Like any other combustion source, fireworks emit carbon dioxide, carbon monoxide, and myriad organic molecules. During the blasts, the nitrate and sulfur from the gunpowder are converted into sulfur dioxide (SO2), which is poisonous, and nitrogen oxides (NOx), which can then react to produce ozone. SO2 and NOx also contribute to the formation of atmospheric aerosols and acid rain. This is all bad news for local air quality, especially during the wintertime when temperature inversions trap pollutants by preventing the vertical mixing of air.


To be fair, the total pollution emitted by fireworks is probably much less than that emitted by transportation and power plants. What is really concerning, though, is that “sulfurous plume” I mentioned. The hazy appearance is a result of light being scattered by millions of tiny particles: little bits of salt and carbon drifting above the heads of 250,000 spectators. When inhaled, those aerosols can damage the respiratory and cardiovascular systems. Several scientific studies have shown that fireworks produce high levels of sub-micron particles (those with a diameter of less than one-millionth of a meter). These super-tiny bits are particularly hazardous, as they can easily penetrate the lungs. One group of scientists measured a sub-micron aerosol concentration of 600 micrograms per cubic meter (μg/m3) during a fireworks show in 2005 in Germany. That’s nearly 20 times the U.S. EPA’s current standard for fine aerosol particles!

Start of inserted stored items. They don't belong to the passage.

-- ==== Sys2Proof/Word.lean ====
section
/-! DEFINITION. The word types of the RKZ-1625 model and the index types of its replicated units.
Bit 0 is the least significant bit of every word (R7). -/

namespace Sys2Proof

/-- Eight bits: a byte of memory, of a packet or of a command payload. -/
abbrev Byte := BitVec 8

/-- The 32-bit word of registers, scalar registers and Myvik instructions. -/
abbrev Word := BitVec 32

/-- A mailbox slot, 0–15 (R252). -/
abbrev Slot := Fin 16

/-- A context of the context table, 0–15 (R135). -/
abbrev CtxIx := Fin 16

/-- A detection bay, 0–127 (R160). -/
abbrev BayIx := Fin 128

/-- A cart, 0–31 (R213). -/
abbrev CartIx := Fin 32

/-- A Sollys port, 0–3. -/
abbrev PortIx := Fin 4

/-- A data stream, 0–15 (R239). -/
abbrev StreamIx := Fin 16

/-- A timer, 0–15 (R370). -/
abbrev TmrIx := Fin 16

/-- A strobe engine, 0–7 (R378). -/
abbrev EngIx := Fin 8

/-- A PLL, 0 PLL-A, 1 PLL-B, 2–5 the port PLLs 0–3 (R366). -/
abbrev PllIx := Fin 6

/-- A housekeeping converter, 0 HKA and 1 HKB (R386). -/
abbrev ConvIx := Fin 2

/-- An encoder channel, 0 ENC0 and 1 ENC1 (R114). -/
abbrev EncIx := Fin 2

/-- A scalar register s0–s15 of a bay (R162). -/
abbrev SReg := Fin 16

/-- A vector register v0–v31 of a bay (R162). -/
abbrev VReg := Fin 32

/-- A predicate register p0–p7 of a bay (R162). -/
abbrev PReg := Fin 8

/-- The second source of a three-operand vector instruction: a vector register, or with S = 1 a
broadcast scalar register (R167). -/
inductive VSrc where
  | v (r : VReg)
  | s (r : SReg)
  deriving DecidableEq, Repr

/-- A term of the light that falls on the array: photo-electrons per microsecond on a rectangle of
stalls over an interval of time. Columns 0–16,383 are the active columns, 16,384–16,415 the
reference columns L0–L31 and 16,416–16,447 the columns H0–H31 (R2). Ranges are inclusive; the
interval runs from `tFrom` to `tTo` in ns of TB. -/
structure LightTerm where
  colFrom : Nat
  colTo : Nat
  rowFrom : Nat
  rowTo : Nat
  tFrom : Nat
  tTo : Nat
  rate : Nat
  deriving DecidableEq, Repr

/-- What a scrub step finds in the words it reads: nothing, a correctable word or an
uncorrectable word, at a byte address (R211, R330). -/
inductive ScrubFind where
  | clean
  | corrected (addr : Nat)
  | uncorrectable (addr : Nat)
  deriving DecidableEq, Repr

/-- The header fields a host chooses in a mailbox command (R265). The opcode is that of the
command, LEN and BULK_LEN are those of its payload; `reserved` joins the reserved header bytes
0x0D–0x0F, 0x12–0x13 and 0x18–0x1F. -/
structure CmdHeader where
  tag : BitVec 16
  flags : BitVec 16
  session : BitVec 32
  status : Byte
  elapsed : BitVec 32
  reserved : BitVec 104
  deriving DecidableEq, Repr

/-- The rails of R433 whose loss resets the device (R434, R435). -/
inductive Rail where
  | vddHub | vddAcc | vddaPix | vddaCmp | vddLink | vddhLink
  | hbmVpp | hbmVdd | hbmVddq | vddioA | vddioB | vaonIn
  deriving DecidableEq, Repr

/-- What a follower can lose sync by, apart from a message (R131). -/
inductive SyncCause where
  | symbolLock
  | codeErrors
  | recoveredClock
  deriving DecidableEq, Repr

/-- An item kept in RAM that is written to MRAM at most once per interval (R328). -/
inductive NvItem where
  | storedCtx (slot : Fin 64)
  | codeTable (gain : Fin 2) (index : Fin 8)
  | columnTable (index : Fin 32)
  | defectTable (index : Fin 32)
  | lookupTable (index : Fin 16)
  deriving DecidableEq, Repr

end Sys2Proof
end

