/-- VSH by fn (R183). -/
def candVsh (w : Word) : Option Myvik :=
  match (w.extractLsb' 0 5).toNat with
  | 0 => some (.vsll (vregAt w 20) (vregAt w 15) (vsrcAt w) (pregAt w 7) (w.getLsbD 5))
  | 1 => some (.vsrl (vregAt w 20) (vregAt w 15) (vsrcAt w) (pregAt w 7) (w.getLsbD 5))
  | 2 => some (.vsra (vregAt w 20) (vregAt w 15) (vsrcAt w) (pregAt w 7) (w.getLsbD 5))
  | 3 => some (.vrol (vregAt w 20) (vregAt w 15) (vsrcAt w) (pregAt w 7) (w.getLsbD 5))
  | 4 => some (.vror (vregAt w 20) (vregAt w 15) (vsrcAt w) (pregAt w 7) (w.getLsbD 5))
  | 5 => some (.vsrar (vregAt w 20) (vregAt w 15) (vsrcAt w) (pregAt w 7) (w.getLsbD 5))
  | 6 => some (.vsrlr (vregAt w 20) (vregAt w 15) (vsrcAt w) (pregAt w 7) (w.getLsbD 5))
  | 7 => some (.vslls (vregAt w 20) (vregAt w 15) (vsrcAt w) (pregAt w 7) (w.getLsbD 5))
  | _ => none

/-- VPERM by fn (R184). -/
def candVperm (w : Word) : Option Myvik :=
  match (w.extractLsb' 0 5).toNat with
  | 0 => some (.vext (vregAt w 20) (vregAt w 15) (vregAt w 10) (sregAt w 6) (w.getLsbD 5))
  | 1 => some (.vslup (vregAt w 20) (vregAt w 15) (sregAt w 6) (w.getLsbD 5))
  | 2 => some (.vsldn (vregAt w 20) (vregAt w 15) (sregAt w 6) (w.getLsbD 5))
  | 3 => some (.vrot (vregAt w 20) (vregAt w 15) (sregAt w 6) (w.getLsbD 5))
  | 4 => some (.vrev (vregAt w 20) (vregAt w 15) (w.getLsbD 5))
  | 5 => some (.vtbl (vregAt w 20) (vregAt w 15) (vregAt w 10) (w.getLsbD 5))
  | 6 => some (.vsplat (vregAt w 20) (vregAt w 15) (sregAt w 6) (w.getLsbD 5))
  | 7 => some (.vzipl (vregAt w 20) (vregAt w 15) (vregAt w 10) (w.getLsbD 5))
  | 8 => some (.vziph (vregAt w 20) (vregAt w 15) (vregAt w 10) (w.getLsbD 5))
  | 9 => some (.vuzpe (vregAt w 20) (vregAt w 15) (vregAt w 10) (w.getLsbD 5))
  | 10 => some (.vuzpo (vregAt w 20) (vregAt w 15) (vregAt w 10) (w.getLsbD 5))
  | _ => none

/-- VRED by fn (R185). -/
def candVred (w : Word) : Option Myvik :=
  match (w.extractLsb' 0 5).toNat with
  | 0 => some (.vrsum (sregAt w 20) (vregAt w 15) (pregAt w 7) (w.getLsbD 5))
  | 1 => some (.vrsumu (sregAt w 20) (vregAt w 15) (pregAt w 7) (w.getLsbD 5))
  | 2 => some (.vrmin (sregAt w 20) (vregAt w 15) (pregAt w 7) (w.getLsbD 5))
  | 3 => some (.vrmax (sregAt w 20) (vregAt w 15) (pregAt w 7) (w.getLsbD 5))
  | 4 => some (.vrminu (sregAt w 20) (vregAt w 15) (pregAt w 7) (w.getLsbD 5))
  | 5 => some (.vrmaxu (sregAt w 20) (vregAt w 15) (pregAt w 7) (w.getLsbD 5))
  | 6 => some (.vrband (sregAt w 20) (vregAt w 15) (pregAt w 7) (w.getLsbD 5))
  | 7 => some (.vrbor (sregAt w 20) (vregAt w 15) (pregAt w 7) (w.getLsbD 5))
  | 8 => some (.vrargmax (sregAt w 20) (vregAt w 15) (pregAt w 7) (w.getLsbD 5))
  | 9 => some (.vrargmin (sregAt w 20) (vregAt w 15) (pregAt w 7) (w.getLsbD 5))
  | _ => none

One more disconcerting thought: firework aerosols contain unusually high amounts of trace metals. Increased airborne concentrations of potassium, barium, magnesium, strontium, copper, arsenic, and lead have been measured during pyrotechnical displays. Imagining an army of little atomic symbols parachuting into the Thames and infiltrating people’s bloodstreams detracted from my enchantment…


… which is why a fireworks show should not overload the attentive capacities of its viewers.


Like most good things, dazzling explosives are best enjoyed in moderation. Over-indulge, and the consequences begin to outweigh the benefits. The total happiness derived from London’s massive display could not have been worth the sum of the public health costs and the 1.9 million production bill. Perhaps the national self-esteem boost made up Britain’s deficit? Hopefully so, because I doubt the extravagant show gained them much admiration from abroad.


References:
Bushby, H. London 2012: How new year fireworks dazzled. BBC News [online] January 3, 2012. http://www.bbc.co.uk/news/uk-16391068.
Drewnick et al. Atmospheric Environment, 2006, 40, 4316.
Gondhia, Reema. The Chemistry of Fireworks. http://www.ch.ic.ac.uk/local/projects/gondhia/.
Moreno et al. Journal of Hazardous Materials, 2010, 183, 945.
U.S. Environmental Protection Agency. PM Standards Revision-2006. http://epa.gov/pm/naaqsrev2006.html.
Vecchi et al. Atmospheric Environment, 2008, 42, 121.